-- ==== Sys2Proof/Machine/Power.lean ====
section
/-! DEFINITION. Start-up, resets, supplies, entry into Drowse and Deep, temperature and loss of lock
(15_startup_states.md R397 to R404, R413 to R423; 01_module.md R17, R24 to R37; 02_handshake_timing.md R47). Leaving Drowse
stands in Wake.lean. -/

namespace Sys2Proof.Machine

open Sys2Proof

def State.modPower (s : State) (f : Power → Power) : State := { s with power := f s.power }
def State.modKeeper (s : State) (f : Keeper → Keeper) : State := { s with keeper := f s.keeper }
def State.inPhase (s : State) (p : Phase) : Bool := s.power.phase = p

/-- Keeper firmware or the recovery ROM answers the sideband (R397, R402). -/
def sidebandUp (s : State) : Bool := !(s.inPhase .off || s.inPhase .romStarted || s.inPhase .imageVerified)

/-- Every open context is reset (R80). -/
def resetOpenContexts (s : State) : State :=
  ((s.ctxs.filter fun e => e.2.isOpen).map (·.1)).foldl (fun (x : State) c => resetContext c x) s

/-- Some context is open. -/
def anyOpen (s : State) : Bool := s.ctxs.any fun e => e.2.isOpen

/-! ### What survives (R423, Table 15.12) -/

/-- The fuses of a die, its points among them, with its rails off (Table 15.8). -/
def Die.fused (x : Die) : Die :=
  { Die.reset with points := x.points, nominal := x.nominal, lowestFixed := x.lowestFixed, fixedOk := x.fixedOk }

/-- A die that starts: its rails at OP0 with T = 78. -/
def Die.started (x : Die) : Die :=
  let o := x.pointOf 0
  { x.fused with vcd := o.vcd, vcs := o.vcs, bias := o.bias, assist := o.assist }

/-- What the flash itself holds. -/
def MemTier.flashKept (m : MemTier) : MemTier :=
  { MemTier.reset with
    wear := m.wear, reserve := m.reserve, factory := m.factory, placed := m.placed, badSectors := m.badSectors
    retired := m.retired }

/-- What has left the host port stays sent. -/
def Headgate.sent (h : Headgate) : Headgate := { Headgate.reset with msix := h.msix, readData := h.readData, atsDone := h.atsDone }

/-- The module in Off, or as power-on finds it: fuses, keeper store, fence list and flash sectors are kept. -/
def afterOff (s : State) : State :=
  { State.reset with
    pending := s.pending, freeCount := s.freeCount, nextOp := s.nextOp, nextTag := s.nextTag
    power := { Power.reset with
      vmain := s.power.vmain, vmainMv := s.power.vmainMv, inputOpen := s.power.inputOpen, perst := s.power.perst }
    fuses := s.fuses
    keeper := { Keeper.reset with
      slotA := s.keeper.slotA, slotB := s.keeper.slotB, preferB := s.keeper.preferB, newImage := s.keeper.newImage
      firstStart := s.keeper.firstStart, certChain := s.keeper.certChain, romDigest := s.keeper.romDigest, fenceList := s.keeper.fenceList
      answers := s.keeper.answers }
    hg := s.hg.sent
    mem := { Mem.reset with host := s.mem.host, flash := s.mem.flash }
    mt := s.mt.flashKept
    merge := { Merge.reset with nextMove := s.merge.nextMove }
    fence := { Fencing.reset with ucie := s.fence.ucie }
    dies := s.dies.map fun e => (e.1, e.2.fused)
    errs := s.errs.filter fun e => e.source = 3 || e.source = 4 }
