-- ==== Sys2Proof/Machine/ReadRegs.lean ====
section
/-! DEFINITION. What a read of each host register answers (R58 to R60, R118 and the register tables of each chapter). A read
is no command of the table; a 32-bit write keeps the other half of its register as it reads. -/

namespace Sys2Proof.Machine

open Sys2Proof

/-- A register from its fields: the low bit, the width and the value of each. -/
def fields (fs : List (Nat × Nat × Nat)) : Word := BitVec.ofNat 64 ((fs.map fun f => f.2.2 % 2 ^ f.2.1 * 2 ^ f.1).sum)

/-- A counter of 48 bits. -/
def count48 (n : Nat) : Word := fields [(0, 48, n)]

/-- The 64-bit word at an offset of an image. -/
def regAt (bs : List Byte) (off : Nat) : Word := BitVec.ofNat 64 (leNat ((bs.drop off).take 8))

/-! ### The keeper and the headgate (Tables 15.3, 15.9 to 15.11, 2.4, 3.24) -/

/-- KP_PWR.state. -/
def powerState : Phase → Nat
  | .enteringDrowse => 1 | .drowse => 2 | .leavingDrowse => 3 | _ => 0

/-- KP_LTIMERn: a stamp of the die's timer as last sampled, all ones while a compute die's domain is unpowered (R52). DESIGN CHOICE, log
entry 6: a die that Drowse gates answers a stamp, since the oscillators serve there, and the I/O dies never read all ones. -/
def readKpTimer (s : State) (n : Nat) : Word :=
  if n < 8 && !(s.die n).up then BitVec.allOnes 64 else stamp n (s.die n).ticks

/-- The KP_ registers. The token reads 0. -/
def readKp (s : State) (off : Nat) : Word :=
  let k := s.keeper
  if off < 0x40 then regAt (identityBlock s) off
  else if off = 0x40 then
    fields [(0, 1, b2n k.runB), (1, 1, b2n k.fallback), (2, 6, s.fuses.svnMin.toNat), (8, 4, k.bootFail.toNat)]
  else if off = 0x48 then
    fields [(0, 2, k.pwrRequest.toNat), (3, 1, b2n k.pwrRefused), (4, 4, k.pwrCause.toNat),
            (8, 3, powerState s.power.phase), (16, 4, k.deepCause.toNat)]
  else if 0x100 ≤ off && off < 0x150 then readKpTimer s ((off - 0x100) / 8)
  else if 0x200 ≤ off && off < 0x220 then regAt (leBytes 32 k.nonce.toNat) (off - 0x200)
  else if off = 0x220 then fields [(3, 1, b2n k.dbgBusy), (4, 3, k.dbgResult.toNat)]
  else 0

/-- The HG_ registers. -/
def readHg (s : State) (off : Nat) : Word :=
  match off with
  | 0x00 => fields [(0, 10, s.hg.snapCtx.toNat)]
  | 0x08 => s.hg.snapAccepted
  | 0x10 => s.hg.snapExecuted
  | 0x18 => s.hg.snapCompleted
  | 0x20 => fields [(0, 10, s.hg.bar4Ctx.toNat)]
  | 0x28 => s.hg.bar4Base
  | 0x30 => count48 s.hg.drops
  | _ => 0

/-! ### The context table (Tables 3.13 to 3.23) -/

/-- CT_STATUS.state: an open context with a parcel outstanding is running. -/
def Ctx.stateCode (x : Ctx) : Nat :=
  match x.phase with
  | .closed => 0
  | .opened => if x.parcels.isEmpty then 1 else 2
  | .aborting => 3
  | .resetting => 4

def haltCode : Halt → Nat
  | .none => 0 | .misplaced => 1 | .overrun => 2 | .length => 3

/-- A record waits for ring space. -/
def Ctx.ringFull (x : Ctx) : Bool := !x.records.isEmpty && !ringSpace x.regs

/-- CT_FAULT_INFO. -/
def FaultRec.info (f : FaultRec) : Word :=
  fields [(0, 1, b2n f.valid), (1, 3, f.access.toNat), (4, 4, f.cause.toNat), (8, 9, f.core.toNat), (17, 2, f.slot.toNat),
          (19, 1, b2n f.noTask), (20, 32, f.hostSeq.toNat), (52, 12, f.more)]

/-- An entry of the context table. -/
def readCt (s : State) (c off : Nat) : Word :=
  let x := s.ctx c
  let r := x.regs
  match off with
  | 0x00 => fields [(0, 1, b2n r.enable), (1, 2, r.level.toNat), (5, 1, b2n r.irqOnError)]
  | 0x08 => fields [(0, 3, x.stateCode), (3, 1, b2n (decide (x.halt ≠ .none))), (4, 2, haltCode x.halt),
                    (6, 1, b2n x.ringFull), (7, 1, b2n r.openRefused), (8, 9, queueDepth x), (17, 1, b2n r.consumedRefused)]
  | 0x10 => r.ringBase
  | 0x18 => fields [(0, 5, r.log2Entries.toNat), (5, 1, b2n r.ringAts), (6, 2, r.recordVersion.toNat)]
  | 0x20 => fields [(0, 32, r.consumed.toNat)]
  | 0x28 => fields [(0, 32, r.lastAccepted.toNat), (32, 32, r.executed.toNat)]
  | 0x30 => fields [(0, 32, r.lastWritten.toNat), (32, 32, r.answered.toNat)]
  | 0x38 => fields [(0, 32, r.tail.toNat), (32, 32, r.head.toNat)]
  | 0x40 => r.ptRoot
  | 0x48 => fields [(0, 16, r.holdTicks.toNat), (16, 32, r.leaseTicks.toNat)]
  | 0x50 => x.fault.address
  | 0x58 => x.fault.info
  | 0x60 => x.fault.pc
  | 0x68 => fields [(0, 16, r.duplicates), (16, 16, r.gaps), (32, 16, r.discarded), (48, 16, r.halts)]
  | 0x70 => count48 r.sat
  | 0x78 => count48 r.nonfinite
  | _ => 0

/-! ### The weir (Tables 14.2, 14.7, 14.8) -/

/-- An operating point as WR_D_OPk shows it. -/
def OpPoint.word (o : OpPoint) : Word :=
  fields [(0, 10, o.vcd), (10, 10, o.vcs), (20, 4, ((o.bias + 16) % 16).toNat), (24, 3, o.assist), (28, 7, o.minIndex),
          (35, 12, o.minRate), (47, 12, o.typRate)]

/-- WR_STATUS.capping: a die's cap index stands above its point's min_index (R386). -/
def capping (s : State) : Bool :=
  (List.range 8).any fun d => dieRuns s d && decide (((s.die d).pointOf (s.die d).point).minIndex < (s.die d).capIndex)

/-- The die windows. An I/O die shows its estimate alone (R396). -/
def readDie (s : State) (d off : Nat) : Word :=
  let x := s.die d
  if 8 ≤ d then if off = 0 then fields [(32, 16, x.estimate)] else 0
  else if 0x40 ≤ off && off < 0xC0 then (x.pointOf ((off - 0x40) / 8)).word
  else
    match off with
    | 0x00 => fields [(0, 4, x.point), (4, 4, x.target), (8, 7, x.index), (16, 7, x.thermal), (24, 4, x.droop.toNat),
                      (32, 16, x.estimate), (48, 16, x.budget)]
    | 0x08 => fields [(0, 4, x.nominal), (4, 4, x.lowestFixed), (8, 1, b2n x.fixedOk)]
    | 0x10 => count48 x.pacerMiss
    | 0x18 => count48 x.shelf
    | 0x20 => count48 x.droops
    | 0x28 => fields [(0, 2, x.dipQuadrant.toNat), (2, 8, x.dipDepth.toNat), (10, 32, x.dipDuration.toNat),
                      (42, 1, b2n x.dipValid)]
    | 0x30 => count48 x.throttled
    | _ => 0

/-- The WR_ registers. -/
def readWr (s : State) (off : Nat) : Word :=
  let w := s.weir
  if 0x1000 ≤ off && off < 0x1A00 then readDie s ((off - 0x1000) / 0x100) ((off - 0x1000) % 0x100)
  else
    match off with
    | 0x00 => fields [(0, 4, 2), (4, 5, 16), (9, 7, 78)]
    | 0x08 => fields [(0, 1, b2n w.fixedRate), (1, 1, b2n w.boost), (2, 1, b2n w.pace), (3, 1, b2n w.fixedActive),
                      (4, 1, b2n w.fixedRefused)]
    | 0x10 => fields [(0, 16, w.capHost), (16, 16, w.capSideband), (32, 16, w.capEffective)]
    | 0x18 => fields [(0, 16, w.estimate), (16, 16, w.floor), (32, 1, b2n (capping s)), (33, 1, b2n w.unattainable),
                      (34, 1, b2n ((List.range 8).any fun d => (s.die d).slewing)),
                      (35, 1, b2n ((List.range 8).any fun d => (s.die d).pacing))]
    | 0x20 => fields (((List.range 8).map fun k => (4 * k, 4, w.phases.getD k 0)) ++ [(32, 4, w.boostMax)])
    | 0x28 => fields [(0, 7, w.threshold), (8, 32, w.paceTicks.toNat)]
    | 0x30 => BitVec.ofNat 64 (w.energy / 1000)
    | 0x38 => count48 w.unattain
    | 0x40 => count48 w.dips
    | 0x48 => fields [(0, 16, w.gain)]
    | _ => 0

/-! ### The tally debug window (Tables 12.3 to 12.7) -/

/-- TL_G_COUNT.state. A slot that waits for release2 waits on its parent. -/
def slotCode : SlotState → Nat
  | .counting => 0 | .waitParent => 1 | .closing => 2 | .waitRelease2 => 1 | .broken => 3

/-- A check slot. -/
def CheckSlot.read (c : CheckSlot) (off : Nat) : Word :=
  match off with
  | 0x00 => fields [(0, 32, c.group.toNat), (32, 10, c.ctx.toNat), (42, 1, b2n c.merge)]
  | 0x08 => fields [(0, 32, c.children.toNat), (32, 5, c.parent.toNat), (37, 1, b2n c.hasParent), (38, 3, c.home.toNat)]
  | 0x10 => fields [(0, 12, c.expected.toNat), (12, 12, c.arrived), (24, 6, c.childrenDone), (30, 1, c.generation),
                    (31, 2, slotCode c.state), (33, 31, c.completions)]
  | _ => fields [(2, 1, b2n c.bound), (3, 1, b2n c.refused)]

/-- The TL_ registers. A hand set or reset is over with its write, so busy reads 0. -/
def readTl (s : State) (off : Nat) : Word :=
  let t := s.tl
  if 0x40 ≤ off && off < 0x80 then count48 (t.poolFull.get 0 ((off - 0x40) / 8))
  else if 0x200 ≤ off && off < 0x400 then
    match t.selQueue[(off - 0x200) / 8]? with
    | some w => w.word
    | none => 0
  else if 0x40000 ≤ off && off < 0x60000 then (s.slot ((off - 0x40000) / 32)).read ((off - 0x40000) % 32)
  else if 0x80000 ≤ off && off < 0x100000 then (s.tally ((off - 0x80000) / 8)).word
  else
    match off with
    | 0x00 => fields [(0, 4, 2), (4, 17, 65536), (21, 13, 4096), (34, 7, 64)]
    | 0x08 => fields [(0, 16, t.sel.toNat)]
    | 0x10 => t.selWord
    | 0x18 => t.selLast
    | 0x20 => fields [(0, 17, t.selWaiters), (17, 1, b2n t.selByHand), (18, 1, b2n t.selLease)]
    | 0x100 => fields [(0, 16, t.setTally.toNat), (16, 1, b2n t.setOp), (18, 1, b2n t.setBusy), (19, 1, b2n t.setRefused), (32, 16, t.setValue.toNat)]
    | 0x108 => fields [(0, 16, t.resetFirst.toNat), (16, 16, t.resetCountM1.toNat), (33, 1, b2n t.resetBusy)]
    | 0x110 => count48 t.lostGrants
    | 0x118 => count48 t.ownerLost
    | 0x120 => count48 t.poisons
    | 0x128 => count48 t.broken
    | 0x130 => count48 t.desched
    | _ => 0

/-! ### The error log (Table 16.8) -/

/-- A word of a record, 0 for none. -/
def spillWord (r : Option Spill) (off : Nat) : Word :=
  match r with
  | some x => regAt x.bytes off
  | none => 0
▬▬▬▬▬▬▬▬▬▬
PROMPT
Within the listing above, give again exactly every line from the line with "0x20 => count48 x.droops" through the line with "WR_ registers. -/", both included, and no other line.

OUTPUT OF THE TASK
    | 0x20 => count48 x.droops
    | 0x28 => fields [(0, 2, x.dipQuadrant.toNat), (2, 8, x.dipDepth.toNat), (10, 32, x.dipDuration.toNat),
                      (42, 1, b2n x.dipValid)]
    | 0x30 => count48 x.throttled
    | _ => 0

/-- The WR_ registers. -/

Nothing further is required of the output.